▶ BRIEF
From the data that follows, print exactly the lines starting at the one containing "def anyHdr : Hdr" and ending at the one containing "theorem test_wf_mramPlace : (Instr.mramWordWrite"; include both of them and nothing more.

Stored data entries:
-- ==== Sys2Proof/Tests/Slice0.lean ====
section
/-! SUPPORT. Small tests by evaluation: ill-formed commands, one step of the commands on small states, and, for every statement
of Certificates/Slice0 with hypotheses, a state and operands that meet them. -/

open Sys2Proof Sys2Proof.Machine

namespace Sys2Proof.Tests

set_option Elab.async false
set_option autoImplicit false

/-! Well-formedness (Sys2Proof/WellFormed.lean): for each named check an ill-formed command that it refuses, and one that passes. -/

/-- A header of no port. -/
def anyHdr : Hdr := { port := none, queue := 0, tag := 0, target := 0, token := false, urgent := false, rsv := 0, zeros := 0, ver := 1, seq := 0 }
theorem test_wf_slotsFit : (Instr.echo anyHdr (List.replicate 255 0)).wf = false ∧ (Instr.echo anyHdr (List.replicate 254 0)).wf = true := by
  decide +kernel
theorem test_wf_entryFits : entryFits (List.replicate 4097 0) = false ∧ (Instr.servicePacket [0, 1]).wf = true := by decide +kernel
theorem test_wf_linkTrains : (Instr.portLinkUp .A 5 4).wf = false ∧ (Instr.portLinkUp .A 4 3).wf = false ∧ (Instr.portLinkUp .A 4 4).wf = true := by
  decide +kernel
theorem test_wf_stopSize : (Instr.stopWord .A 0 0 false).wf = false ∧ (Instr.stopWord .A 0 8 false).wf = true := by decide +kernel
theorem test_wf_periods : (Instr.skip .A 0 73).wf = false ∧ (Instr.skip .A 0 0).wf = false ∧ (Instr.gray .A 0 72).wf = true ∧
    (Instr.clk .A 0 []).wf = false := by decide +kernel
theorem test_wf_waitUnits : (Instr.waitNs .A 0 0).wf = false ∧ (Instr.waitNs .A 0 1).wf = true := by decide +kernel
theorem test_wf_curveSize : (Instr.curveTransfer 0 []).wf = false ∧ (Instr.curveTransfer 0 (List.replicate 256 0)).wf = true := by
  decide +kernel
theorem test_wf_mramPlace : (Instr.mramWordWrite .A (0x05000000 + 8) 0).wf = false ∧ (Instr.mramWordWrite .A 33554430 0).wf = false ∧
    (Instr.mramWordWrite .A (0x05000000 + 18) 0).wf = true := by decide +kernel
theorem test_wf_nodeClass : (Instr.collapseSummary 0x1B 0).wf = false ∧ (Instr.collapseWindowClose 0x1A 0).wf = true := by decide +kernel
theorem test_wf_recordSize : (Instr.streamRecordWrite 0 []).wf = false ∧ (Instr.streamRecordWrite 0 [1, 2]).wf = true := by decide +kernel

/-! Witnesses of EmptyQueueIsOneTick. -/
def tickState : State := State.reset
theorem wit_EmptyQueue_running : tickState.pending = [] ∧ tickState.dev.st ≠ .dormant ∧ tickState.clock.tick + 1 < tickState.clock.fl := by
  decide +kernel
theorem wit_EmptyQueue_dormant : ({ tickState with dev := { tickState.dev with st := .dormant } } : State).pending = [] ∧
    ({ tickState with dev := { tickState.dev with st := .dormant } } : State).dev.st = .dormant := by decide +kernel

▶ TASK ANSWER
def anyHdr : Hdr := { port := none, queue := 0, tag := 0, target := 0, token := false, urgent := false, rsv := 0, zeros := 0, ver := 1, seq := 0 }
theorem test_wf_slotsFit : (Instr.echo anyHdr (List.replicate 255 0)).wf = false ∧ (Instr.echo anyHdr (List.replicate 254 0)).wf = true := by
  decide +kernel
theorem test_wf_entryFits : entryFits (List.replicate 4097 0) = false ∧ (Instr.servicePacket [0, 1]).wf = true := by decide +kernel
theorem test_wf_linkTrains : (Instr.portLinkUp .A 5 4).wf = false ∧ (Instr.portLinkUp .A 4 3).wf = false ∧ (Instr.portLinkUp .A 4 4).wf = true := by
  decide +kernel
theorem test_wf_stopSize : (Instr.stopWord .A 0 0 false).wf = false ∧ (Instr.stopWord .A 0 8 false).wf = true := by decide +kernel
theorem test_wf_periods : (Instr.skip .A 0 73).wf = false ∧ (Instr.skip .A 0 0).wf = false ∧ (Instr.gray .A 0 72).wf = true ∧
    (Instr.clk .A 0 []).wf = false := by decide +kernel
theorem test_wf_waitUnits : (Instr.waitNs .A 0 0).wf = false ∧ (Instr.waitNs .A 0 1).wf = true := by decide +kernel
theorem test_wf_curveSize : (Instr.curveTransfer 0 []).wf = false ∧ (Instr.curveTransfer 0 (List.replicate 256 0)).wf = true := by
  decide +kernel
theorem test_wf_mramPlace : (Instr.mramWordWrite .A (0x05000000 + 8) 0).wf = false ∧ (Instr.mramWordWrite .A 33554430 0).wf = false ∧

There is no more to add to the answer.